EXERCISE:
Between the line containing "(∀ j < spillImage, hbmDie" and the line containing "g.slot + j))" lies a run of lines; give that run again exactly, with both of those lines, and nothing else from the entries below.

*** Opening of STORED DATA ***

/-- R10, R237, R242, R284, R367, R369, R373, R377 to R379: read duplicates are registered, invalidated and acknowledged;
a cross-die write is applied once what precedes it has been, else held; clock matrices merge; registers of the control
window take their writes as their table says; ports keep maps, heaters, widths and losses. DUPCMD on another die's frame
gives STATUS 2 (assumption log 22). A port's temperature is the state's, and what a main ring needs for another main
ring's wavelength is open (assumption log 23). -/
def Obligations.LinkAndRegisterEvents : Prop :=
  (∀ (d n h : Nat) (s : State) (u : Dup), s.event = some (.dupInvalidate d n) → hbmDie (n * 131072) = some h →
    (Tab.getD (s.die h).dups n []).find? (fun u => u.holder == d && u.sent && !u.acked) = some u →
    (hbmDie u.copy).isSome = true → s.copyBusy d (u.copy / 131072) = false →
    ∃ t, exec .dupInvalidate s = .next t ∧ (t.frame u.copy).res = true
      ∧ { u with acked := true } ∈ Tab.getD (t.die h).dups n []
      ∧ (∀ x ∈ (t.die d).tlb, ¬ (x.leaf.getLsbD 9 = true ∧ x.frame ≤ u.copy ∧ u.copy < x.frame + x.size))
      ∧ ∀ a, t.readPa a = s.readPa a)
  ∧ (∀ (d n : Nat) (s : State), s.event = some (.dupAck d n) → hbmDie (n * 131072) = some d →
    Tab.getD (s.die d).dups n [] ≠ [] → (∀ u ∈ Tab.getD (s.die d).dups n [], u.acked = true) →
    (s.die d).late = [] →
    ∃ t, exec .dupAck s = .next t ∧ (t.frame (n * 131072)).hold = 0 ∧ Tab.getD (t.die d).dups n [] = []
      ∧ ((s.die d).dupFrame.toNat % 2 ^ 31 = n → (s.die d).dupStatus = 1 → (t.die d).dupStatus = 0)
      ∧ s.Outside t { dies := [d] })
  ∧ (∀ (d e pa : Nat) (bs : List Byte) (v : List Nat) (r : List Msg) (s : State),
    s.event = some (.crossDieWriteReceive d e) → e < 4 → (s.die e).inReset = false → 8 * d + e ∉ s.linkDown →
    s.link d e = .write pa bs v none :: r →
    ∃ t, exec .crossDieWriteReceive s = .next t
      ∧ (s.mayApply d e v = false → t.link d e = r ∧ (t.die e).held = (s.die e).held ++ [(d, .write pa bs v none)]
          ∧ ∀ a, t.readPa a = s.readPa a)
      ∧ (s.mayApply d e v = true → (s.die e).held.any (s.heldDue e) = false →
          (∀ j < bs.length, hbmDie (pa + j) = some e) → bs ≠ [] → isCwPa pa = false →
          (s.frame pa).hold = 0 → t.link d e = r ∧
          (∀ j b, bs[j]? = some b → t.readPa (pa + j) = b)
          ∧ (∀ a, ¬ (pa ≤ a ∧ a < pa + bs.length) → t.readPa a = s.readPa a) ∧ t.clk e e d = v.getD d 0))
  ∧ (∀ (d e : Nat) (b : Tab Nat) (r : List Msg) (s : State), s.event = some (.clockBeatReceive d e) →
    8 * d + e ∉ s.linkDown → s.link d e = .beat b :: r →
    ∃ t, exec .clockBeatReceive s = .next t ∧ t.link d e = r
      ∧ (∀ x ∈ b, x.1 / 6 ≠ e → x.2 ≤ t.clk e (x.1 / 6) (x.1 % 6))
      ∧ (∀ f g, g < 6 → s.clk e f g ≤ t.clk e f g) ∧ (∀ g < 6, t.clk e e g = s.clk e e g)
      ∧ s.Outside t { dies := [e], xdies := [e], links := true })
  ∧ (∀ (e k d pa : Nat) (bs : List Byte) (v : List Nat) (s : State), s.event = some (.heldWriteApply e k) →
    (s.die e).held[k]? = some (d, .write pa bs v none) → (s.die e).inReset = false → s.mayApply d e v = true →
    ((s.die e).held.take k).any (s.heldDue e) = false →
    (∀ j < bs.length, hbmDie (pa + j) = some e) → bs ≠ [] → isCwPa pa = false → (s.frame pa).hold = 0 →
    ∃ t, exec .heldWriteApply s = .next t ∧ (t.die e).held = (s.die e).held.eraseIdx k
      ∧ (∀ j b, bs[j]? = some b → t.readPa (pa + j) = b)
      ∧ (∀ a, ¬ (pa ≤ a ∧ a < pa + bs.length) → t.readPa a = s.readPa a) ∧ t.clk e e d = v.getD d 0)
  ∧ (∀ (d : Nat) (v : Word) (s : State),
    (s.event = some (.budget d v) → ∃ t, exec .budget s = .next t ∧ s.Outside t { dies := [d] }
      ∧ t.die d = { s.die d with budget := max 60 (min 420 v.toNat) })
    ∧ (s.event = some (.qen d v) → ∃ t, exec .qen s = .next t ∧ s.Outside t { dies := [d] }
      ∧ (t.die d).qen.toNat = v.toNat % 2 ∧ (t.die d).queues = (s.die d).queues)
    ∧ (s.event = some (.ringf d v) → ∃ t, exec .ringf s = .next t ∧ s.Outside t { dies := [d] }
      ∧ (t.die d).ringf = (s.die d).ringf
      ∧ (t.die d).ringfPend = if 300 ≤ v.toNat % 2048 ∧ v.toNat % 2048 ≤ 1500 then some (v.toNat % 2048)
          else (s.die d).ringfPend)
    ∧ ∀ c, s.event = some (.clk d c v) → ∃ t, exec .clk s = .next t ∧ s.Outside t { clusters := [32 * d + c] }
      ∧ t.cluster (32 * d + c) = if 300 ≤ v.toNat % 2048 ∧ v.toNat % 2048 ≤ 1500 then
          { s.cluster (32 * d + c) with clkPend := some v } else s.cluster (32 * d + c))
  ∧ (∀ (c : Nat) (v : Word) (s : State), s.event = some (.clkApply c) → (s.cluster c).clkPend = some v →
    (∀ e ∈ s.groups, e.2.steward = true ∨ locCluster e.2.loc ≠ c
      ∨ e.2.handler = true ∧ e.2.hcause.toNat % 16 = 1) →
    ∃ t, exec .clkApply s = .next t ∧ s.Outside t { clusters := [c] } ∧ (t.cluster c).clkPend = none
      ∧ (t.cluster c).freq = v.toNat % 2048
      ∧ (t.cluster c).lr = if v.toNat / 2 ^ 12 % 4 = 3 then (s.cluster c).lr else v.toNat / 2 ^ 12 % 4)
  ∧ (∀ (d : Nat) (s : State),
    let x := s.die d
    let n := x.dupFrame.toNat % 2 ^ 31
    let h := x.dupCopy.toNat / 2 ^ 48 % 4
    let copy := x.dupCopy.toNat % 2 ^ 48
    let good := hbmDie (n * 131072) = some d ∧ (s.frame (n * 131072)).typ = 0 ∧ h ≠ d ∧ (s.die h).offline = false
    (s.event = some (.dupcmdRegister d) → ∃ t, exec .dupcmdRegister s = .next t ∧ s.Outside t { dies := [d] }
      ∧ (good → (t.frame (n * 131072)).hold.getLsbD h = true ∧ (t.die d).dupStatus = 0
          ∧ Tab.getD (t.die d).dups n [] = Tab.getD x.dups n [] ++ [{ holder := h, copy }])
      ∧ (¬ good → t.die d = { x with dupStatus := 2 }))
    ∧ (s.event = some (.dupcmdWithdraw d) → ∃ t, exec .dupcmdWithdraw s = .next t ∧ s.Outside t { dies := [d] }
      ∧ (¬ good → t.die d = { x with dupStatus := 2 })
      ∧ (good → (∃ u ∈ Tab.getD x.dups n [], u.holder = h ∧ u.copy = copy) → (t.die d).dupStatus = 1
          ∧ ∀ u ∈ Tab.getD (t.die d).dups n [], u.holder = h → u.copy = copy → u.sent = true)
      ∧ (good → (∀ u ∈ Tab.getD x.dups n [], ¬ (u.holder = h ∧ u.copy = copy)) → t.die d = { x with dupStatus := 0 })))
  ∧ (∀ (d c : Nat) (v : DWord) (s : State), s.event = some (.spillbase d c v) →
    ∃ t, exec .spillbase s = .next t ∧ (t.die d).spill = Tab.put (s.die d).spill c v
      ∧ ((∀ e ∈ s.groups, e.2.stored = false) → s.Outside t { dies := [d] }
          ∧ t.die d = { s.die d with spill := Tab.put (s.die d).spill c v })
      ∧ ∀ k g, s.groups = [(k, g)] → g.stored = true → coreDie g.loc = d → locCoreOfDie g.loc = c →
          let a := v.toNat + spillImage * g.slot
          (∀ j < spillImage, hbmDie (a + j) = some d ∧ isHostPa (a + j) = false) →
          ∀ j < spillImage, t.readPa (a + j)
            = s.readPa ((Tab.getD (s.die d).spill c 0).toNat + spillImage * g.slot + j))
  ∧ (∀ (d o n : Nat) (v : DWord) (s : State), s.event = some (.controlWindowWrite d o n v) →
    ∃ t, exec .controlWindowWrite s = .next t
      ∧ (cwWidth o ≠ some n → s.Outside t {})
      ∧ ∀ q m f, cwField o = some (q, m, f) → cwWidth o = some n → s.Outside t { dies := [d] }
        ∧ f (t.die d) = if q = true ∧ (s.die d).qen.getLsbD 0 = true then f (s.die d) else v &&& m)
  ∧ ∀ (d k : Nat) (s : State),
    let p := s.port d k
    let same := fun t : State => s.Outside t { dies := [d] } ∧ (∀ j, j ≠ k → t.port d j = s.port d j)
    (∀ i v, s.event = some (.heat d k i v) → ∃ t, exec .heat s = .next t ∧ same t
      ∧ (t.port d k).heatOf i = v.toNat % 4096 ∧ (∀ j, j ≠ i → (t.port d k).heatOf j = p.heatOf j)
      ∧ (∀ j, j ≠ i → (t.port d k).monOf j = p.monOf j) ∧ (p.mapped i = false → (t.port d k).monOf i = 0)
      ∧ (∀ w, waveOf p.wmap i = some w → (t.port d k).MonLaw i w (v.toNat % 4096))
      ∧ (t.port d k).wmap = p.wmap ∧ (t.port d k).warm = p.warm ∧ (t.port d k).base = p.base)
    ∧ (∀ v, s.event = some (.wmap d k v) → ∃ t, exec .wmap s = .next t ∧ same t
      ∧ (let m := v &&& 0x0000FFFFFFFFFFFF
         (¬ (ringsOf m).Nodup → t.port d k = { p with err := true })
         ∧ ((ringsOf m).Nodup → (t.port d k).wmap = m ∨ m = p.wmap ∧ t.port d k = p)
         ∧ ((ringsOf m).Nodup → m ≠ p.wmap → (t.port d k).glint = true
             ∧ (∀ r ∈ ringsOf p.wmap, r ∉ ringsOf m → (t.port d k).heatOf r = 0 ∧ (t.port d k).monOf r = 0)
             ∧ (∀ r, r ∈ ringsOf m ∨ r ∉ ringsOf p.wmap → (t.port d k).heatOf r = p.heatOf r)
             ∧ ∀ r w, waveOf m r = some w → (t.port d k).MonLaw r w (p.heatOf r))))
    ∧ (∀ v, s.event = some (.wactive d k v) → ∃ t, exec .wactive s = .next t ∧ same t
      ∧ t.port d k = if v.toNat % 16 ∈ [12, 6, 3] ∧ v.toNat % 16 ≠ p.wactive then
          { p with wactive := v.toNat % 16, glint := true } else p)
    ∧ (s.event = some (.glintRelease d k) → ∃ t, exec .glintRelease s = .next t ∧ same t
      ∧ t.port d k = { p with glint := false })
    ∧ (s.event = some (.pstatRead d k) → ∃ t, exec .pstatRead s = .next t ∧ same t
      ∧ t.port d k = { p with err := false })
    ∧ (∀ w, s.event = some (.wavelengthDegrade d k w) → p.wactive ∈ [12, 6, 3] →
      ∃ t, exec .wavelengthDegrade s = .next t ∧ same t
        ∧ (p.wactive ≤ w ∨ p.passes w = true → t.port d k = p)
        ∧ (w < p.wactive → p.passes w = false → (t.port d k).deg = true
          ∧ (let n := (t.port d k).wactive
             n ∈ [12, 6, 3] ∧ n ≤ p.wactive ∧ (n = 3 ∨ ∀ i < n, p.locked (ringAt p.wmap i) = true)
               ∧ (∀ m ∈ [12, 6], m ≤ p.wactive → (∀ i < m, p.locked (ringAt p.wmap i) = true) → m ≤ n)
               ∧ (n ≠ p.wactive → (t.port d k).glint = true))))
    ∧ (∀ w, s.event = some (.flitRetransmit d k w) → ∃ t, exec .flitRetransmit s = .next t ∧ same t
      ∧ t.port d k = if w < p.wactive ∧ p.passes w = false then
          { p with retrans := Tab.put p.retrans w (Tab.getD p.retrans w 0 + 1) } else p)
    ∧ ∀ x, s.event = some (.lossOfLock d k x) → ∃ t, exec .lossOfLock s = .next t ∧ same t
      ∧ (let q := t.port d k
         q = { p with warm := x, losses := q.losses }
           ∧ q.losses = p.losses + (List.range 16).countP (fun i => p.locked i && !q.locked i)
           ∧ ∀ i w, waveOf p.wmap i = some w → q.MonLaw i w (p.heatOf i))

*** Close of STORED DATA ***

ANSWER BELOW:
          (∀ j < spillImage, hbmDie (a + j) = some d ∧ isHostPa (a + j) = false) →
          ∀ j < spillImage, t.readPa (a + j)
            = s.readPa ((Tab.getD (s.die d).spill c 0).toNat + spillImage * g.slot + j))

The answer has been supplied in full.